- [Provided records]:
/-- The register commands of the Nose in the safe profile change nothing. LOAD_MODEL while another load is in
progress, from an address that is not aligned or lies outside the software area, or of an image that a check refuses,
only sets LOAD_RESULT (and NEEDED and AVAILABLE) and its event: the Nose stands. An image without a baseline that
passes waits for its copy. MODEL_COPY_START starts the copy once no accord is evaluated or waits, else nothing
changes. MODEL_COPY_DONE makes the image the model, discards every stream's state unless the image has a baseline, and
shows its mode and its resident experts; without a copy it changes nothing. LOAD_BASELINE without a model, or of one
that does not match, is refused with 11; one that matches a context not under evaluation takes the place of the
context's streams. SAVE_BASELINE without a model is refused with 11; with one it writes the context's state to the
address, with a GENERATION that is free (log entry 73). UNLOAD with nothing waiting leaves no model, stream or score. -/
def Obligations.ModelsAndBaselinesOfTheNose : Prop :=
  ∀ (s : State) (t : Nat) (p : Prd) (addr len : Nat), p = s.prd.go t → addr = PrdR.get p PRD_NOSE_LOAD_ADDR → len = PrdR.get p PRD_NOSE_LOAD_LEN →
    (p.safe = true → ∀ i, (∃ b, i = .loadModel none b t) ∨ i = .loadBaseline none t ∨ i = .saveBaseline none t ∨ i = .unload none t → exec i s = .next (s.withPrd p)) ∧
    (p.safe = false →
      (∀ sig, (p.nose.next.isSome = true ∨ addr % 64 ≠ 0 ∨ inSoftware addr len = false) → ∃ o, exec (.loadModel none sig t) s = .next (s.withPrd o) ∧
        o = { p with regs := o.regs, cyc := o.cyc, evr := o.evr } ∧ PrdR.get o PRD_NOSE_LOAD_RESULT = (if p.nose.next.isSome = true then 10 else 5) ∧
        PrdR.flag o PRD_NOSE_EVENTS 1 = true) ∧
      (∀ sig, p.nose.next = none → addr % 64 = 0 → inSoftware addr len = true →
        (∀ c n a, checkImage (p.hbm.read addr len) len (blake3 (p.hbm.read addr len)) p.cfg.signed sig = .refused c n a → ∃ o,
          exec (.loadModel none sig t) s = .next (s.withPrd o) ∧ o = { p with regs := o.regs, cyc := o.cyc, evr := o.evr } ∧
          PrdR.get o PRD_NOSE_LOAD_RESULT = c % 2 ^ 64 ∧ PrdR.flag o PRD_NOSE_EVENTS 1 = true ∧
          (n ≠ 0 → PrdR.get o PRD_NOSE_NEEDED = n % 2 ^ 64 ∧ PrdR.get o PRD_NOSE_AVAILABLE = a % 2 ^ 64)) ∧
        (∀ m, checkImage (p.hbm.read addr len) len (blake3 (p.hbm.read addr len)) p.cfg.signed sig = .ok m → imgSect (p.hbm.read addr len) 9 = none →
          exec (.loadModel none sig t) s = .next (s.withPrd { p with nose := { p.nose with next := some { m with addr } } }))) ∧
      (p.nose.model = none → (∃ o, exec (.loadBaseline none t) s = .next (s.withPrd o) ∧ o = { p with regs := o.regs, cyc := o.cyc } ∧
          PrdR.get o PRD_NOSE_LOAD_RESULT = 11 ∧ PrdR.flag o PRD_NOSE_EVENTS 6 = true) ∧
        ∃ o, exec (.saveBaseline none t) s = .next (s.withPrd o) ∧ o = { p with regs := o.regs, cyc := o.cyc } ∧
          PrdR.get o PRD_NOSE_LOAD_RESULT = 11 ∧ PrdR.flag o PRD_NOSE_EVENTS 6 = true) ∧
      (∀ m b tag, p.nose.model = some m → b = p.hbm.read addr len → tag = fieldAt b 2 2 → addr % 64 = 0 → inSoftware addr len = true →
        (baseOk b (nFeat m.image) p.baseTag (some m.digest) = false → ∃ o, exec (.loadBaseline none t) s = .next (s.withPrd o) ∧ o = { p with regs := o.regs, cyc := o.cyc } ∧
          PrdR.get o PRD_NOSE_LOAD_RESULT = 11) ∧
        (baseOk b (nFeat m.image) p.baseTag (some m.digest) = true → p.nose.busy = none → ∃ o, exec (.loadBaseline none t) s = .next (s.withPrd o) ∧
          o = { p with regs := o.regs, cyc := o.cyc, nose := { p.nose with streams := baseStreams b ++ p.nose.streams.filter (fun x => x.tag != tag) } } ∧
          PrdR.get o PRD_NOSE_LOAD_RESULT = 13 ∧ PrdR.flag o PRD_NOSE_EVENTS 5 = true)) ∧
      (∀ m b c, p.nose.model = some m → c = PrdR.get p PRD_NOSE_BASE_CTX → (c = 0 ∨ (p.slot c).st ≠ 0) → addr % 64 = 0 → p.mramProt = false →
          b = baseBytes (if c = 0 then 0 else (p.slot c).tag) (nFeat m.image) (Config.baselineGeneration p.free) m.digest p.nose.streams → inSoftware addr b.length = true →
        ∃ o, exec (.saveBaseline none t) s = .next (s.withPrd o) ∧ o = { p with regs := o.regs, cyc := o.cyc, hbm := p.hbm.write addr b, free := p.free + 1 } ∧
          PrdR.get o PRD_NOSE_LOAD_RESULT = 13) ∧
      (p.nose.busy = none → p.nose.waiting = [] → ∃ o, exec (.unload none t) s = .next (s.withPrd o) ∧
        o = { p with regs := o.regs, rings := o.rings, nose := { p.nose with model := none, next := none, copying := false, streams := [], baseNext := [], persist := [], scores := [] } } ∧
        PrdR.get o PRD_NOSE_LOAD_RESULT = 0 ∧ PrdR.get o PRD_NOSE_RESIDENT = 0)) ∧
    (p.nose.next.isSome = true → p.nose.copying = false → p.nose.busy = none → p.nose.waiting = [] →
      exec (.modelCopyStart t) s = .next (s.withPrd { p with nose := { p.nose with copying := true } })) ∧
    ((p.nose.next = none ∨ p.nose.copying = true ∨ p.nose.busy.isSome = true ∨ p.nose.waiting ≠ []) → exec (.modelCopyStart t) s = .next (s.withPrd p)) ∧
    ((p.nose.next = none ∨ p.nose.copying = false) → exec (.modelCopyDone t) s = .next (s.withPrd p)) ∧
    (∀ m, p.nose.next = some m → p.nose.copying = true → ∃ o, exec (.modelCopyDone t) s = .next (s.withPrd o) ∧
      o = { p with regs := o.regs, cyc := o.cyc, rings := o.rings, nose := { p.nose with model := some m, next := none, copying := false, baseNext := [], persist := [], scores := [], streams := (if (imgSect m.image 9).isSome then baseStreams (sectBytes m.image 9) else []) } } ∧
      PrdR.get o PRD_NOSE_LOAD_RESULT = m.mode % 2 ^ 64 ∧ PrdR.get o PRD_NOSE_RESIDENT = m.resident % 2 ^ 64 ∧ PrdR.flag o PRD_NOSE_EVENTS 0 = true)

...

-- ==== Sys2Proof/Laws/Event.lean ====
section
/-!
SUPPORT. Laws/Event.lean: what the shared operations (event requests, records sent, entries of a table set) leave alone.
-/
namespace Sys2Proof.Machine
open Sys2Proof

--

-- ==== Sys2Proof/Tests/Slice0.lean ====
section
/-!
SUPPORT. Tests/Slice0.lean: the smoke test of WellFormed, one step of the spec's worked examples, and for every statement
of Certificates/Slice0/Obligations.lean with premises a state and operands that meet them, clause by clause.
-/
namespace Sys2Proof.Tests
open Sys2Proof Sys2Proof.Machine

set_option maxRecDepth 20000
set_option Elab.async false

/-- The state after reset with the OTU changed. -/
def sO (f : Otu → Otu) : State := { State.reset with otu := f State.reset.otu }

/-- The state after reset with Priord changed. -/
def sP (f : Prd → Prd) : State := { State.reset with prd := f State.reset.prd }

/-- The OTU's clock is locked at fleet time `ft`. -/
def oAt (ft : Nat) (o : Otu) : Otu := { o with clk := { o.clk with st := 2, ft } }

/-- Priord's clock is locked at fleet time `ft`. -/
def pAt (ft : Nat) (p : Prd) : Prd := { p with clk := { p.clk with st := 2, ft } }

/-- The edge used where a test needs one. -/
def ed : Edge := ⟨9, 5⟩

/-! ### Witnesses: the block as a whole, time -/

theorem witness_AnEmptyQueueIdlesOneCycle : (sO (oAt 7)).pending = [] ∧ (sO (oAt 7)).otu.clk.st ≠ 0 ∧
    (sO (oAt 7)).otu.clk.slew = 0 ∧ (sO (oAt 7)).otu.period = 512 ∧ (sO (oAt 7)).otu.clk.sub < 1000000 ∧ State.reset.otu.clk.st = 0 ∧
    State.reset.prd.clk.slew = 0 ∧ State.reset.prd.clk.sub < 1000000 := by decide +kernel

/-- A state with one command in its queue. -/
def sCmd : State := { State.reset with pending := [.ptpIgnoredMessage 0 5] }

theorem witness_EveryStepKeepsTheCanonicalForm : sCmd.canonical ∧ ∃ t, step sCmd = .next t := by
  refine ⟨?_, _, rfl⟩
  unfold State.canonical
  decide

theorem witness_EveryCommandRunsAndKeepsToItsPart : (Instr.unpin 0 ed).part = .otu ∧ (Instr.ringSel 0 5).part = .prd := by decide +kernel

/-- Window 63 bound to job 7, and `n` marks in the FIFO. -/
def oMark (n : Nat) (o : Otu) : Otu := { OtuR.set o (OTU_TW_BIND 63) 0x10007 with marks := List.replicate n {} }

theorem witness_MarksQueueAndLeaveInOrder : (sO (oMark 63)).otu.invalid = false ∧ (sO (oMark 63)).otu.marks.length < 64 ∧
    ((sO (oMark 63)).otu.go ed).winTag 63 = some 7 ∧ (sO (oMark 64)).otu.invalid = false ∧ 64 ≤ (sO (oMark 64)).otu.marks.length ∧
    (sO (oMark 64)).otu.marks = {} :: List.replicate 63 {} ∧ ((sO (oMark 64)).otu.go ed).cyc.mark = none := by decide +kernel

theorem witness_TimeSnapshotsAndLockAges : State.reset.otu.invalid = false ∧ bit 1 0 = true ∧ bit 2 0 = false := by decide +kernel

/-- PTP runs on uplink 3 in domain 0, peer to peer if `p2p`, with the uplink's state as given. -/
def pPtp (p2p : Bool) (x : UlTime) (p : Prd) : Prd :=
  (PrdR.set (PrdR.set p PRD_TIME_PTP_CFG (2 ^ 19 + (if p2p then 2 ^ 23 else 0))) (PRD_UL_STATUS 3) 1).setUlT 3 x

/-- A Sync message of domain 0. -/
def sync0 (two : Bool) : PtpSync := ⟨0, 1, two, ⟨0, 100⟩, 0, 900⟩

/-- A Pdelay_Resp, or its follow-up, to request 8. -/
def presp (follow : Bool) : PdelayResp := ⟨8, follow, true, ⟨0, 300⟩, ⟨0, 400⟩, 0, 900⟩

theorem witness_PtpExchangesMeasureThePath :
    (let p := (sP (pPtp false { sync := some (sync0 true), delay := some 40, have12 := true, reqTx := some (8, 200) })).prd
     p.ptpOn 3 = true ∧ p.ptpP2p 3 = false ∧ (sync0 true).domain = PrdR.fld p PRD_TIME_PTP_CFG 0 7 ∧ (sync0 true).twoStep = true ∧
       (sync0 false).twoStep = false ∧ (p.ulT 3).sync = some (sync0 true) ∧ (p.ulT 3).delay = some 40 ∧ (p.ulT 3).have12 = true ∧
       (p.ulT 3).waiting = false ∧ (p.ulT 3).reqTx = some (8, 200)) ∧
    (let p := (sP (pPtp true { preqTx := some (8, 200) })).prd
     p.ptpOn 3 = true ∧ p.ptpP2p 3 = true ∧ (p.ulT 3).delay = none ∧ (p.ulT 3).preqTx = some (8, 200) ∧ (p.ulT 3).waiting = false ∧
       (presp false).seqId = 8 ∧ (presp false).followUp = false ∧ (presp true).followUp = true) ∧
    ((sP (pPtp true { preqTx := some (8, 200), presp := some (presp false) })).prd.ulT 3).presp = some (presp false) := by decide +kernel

- [Aim of the task]:
Starting at the line that has "another load is in" in the records above, restate word for word every line until the one that has "progress, from an", and include that one as well.

- [Written response]:
/-- The register commands of the Nose in the safe profile change nothing. LOAD_MODEL while another load is in
progress, from an address that is not aligned or lies outside the software area, or of an image that a check refuses,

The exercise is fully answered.